I=\frac{1}{\sqrt{3}} \log \left|\frac{\tan \left(\frac{x}{2}\right)-2-\sqrt{3}}{\tan \left(\frac{x}{2}\right)-2+\sqrt{3}}\right|+c

Hint:

To solve the above equation we will write sin x as \frac{2 \tan \left(\frac{x}{2}\right)}{1+\tan ^{2}\left(\frac{x}{2}\right)}

Given:

\int \frac{1}{1-2 \sin x} d x

Solution: 

I=\int \frac{1}{1-2 \sin x} d x

    I=\int \frac{1}{1-\frac{4 \tan \left(\frac{x}{2}\right)}{1+\tan ^{2}\left(\frac{x}{2}\right)}} d x

I=\int \frac{1+\tan ^{2}\left(\frac{x}{2}\right)}{1+\tan ^{2}\left(\frac{x}{2}\right)-4 \tan \left(\frac{x}{2}\right)} d x                                        \left[\because \sin x=\frac{2 \tan \left(\frac{x}{2}\right)}{1+\tan ^{2}\left(\frac{x}{2}\right)}\right.

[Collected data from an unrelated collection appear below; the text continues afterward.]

-- ==== Sys2Proof/Machine/Fields.lean ====
section
/-! DEFINITION. The two layouts as views of the same 32 bits (10_state.md R12, sections 3 and 4) and what the field values mean. -/

namespace Sys2Proof.Machine

/-- The fields at the same place in both layouts, bits [16:11] and [9] (10_state.md section 2). -/
structure CommonFields where
  fnv : Bool
  aet : BitVec 2
  cm : Bool
  ext : Bool
  wnr : Bool
  lpae : Bool
  deriving DecidableEq, Repr

/-- A value as one of the two layouts reads it. -/
inductive View where
  /-- "When TTBCR.EAE == 0": FS[4:0] and Domain (10_state.md section 3). -/
  | short (common : CommonFields) (fs : BitVec 5) (domain : BitVec 4)
  /-- "When TTBCR.EAE == 1": STATUS (10_state.md section 4). -/
  | long (common : CommonFields) (status : BitVec 6)
  deriving DecidableEq, Repr

def commonFieldsOf (v : Word) : CommonFields :=
  { fnv := v.getLsbD 16, aet := v.extractLsb' 14 2, cm := v.getLsbD 13, ext := v.getLsbD 12, wnr := v.getLsbD 11,
    lpae := v.getLsbD 9 }

/-- "The current translation table format determines which format of the register is used." (10_state.md R12) -/
def viewOf (eae : Bool) (v : Word) : View :=
  if eae then .long (commonFieldsOf v) (statusOf v) else .short (commonFieldsOf v) (fsOf v) (v.extractLsb' 4 4)

/-- What FnV says of DFAR where it says anything (10_state.md R22, R33). DFAR itself is outside the hardware
(60_exceptions.md R131). -/
inductive FarStatus where
  /-- 0b0: "DFAR is valid." -/
  | valid
  /-- 0b1: "DFAR is not valid, and holds an UNKNOWN value." -/
  | notValid
  deriving DecidableEq, Repr

/-- What FnV says of DFAR in a value that decodes to `kind`: "only valid for a synchronous External abort other than a synchronous
External abort on a translation table walk" (10_state.md R22, R33). For every other kind, and for a reserved code, it says
nothing: `none` claims neither that DFAR is valid nor that it is not (60_exceptions.md R131; 91_not_in_source.md N20;
log 23). -/
def farStatusOf (kind : Option FaultKind) (fnv : Bool) : Option FarStatus :=
  if kind = some .syncExternal then some (if fnv then .notValid else .valid) else none

/-- The AET labels (10_state.md R23, R34, in the broader Long-descriptor wording: 90_conflicts.md C3). -/
inductive ErrorState where
  /-- 0b00: uncontainable error (UC) or uncategorized. -/
  | uncontainable
  /-- 0b01: unrecoverable error (UEU). -/
  | unrecoverable
  /-- 0b10: restartable error (UEO) or Corrected error (CE). -/
  | restartable
  /-- 0b11: recoverable error (UER). -/
  | recoverable
  deriving DecidableEq, Repr

/-- What AET says in a value that decodes to `kind`: valid with RAS for the SError interrupt only (10_state.md R23, R34); elsewhere it
is RES0 and says nothing (log 23). -/
def errorStateOf (cfg : Config) (kind : Option FaultKind) (aet : BitVec 2) : Option ErrorState :=
  if cfg.haveRas = false ∨ kind ≠ some .sError then none
  else if aet = 0b00#2 then some .uncontainable
  else if aet = 0b01#2 then some .unrecoverable
  else if aet = 0b10#2 then some .restartable
  else some .recoverable

end Sys2Proof.Machine
end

I=\int \frac{\sec ^{2}\left(\frac{x}{2}\right)}{1+\tan ^{2}\left(\frac{x}{2}\right)-4 \tan \left(\frac{x}{2}\right)} d x

I=\int \frac{2}{2} \frac{\sec ^{2}\left(\frac{x}{2}\right)}{1+\tan ^{2}\left(\frac{x}{2}\right)-4 \tan \left(\frac{x}{2}\right)} d x

I=2 \int \frac{d t}{1+t^{2}-4 t}                                \left[\because t=\tan \left(\frac{x}{2}\right), \frac{d t}{d x}=\frac{1}{2} \sec ^{2}\left(\frac{x}{2}\right), d t=\frac{1}{2} \sec ^{2}\left(\frac{x}{2}\right) d x\right]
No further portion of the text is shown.